● **Aim of the exercise**:
Across the following data, state how many lines include the word "receiveGateway". Provide the number alone.

● **Record set**:
========================================================================
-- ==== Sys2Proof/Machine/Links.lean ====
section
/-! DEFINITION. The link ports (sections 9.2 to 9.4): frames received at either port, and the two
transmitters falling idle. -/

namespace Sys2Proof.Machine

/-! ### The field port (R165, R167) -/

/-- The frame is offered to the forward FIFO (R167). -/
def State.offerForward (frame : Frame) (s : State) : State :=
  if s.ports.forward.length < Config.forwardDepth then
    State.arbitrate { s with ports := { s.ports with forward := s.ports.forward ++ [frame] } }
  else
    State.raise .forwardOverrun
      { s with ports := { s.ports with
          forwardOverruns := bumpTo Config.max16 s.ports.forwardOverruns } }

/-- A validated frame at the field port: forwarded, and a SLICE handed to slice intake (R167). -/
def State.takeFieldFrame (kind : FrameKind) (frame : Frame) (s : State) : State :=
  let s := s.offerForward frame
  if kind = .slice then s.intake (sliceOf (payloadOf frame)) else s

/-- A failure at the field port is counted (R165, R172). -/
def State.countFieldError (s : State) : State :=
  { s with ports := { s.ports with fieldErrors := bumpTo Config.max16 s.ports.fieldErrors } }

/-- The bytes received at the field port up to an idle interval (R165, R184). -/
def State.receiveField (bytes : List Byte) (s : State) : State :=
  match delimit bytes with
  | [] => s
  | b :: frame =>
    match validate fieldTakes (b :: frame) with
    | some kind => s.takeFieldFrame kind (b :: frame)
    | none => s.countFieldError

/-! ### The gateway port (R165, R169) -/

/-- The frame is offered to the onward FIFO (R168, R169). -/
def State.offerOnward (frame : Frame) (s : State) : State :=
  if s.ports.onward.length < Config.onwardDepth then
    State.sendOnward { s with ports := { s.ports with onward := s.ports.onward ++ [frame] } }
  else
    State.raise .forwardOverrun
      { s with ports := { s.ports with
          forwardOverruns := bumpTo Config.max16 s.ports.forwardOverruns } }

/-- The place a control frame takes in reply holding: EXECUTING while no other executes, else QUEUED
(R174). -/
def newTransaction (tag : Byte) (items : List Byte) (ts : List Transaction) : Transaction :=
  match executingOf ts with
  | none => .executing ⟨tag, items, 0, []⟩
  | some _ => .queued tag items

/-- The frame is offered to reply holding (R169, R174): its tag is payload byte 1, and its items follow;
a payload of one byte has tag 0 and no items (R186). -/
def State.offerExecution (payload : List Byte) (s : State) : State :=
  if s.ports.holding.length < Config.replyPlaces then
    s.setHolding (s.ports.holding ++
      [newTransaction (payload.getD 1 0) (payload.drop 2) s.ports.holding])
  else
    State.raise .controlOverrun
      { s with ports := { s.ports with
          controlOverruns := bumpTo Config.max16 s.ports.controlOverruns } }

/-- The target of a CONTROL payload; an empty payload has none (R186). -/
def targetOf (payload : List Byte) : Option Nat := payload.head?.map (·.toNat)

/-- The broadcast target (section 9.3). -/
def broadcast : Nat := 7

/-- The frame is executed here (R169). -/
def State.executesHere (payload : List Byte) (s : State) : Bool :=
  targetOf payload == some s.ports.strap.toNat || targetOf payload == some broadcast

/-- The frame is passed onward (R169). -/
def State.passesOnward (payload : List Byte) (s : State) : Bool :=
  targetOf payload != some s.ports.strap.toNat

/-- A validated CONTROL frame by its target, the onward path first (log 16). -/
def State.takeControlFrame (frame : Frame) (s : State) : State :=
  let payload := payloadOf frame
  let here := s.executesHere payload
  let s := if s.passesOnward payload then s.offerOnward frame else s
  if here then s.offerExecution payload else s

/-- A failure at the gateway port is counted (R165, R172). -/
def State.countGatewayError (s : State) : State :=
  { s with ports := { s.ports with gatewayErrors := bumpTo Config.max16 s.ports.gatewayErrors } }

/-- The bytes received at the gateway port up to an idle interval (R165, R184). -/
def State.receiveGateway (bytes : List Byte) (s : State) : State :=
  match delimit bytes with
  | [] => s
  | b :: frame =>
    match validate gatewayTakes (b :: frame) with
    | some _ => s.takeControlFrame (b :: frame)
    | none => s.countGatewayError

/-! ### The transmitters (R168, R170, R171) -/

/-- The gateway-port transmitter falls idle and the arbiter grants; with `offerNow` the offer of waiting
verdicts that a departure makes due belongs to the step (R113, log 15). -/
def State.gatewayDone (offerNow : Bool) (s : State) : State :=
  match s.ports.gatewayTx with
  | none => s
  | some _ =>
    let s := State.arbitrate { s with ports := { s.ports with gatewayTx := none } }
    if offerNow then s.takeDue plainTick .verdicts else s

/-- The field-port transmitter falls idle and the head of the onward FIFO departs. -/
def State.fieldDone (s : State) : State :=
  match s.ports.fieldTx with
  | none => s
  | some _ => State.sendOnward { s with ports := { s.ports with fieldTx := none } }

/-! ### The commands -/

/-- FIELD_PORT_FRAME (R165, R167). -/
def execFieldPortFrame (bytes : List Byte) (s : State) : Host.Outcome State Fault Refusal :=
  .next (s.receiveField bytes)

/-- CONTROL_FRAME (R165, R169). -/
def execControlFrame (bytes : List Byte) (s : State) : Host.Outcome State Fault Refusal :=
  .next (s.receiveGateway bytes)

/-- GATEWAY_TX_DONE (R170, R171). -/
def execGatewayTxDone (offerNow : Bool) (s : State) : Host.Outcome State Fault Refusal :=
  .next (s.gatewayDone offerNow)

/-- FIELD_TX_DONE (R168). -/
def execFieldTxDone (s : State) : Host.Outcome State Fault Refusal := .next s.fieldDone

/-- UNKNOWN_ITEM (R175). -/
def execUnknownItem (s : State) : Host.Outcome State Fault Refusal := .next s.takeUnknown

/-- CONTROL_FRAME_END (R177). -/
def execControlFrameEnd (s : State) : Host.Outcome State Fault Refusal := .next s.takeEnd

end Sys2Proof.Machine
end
========================================================================
● **Task result**:
2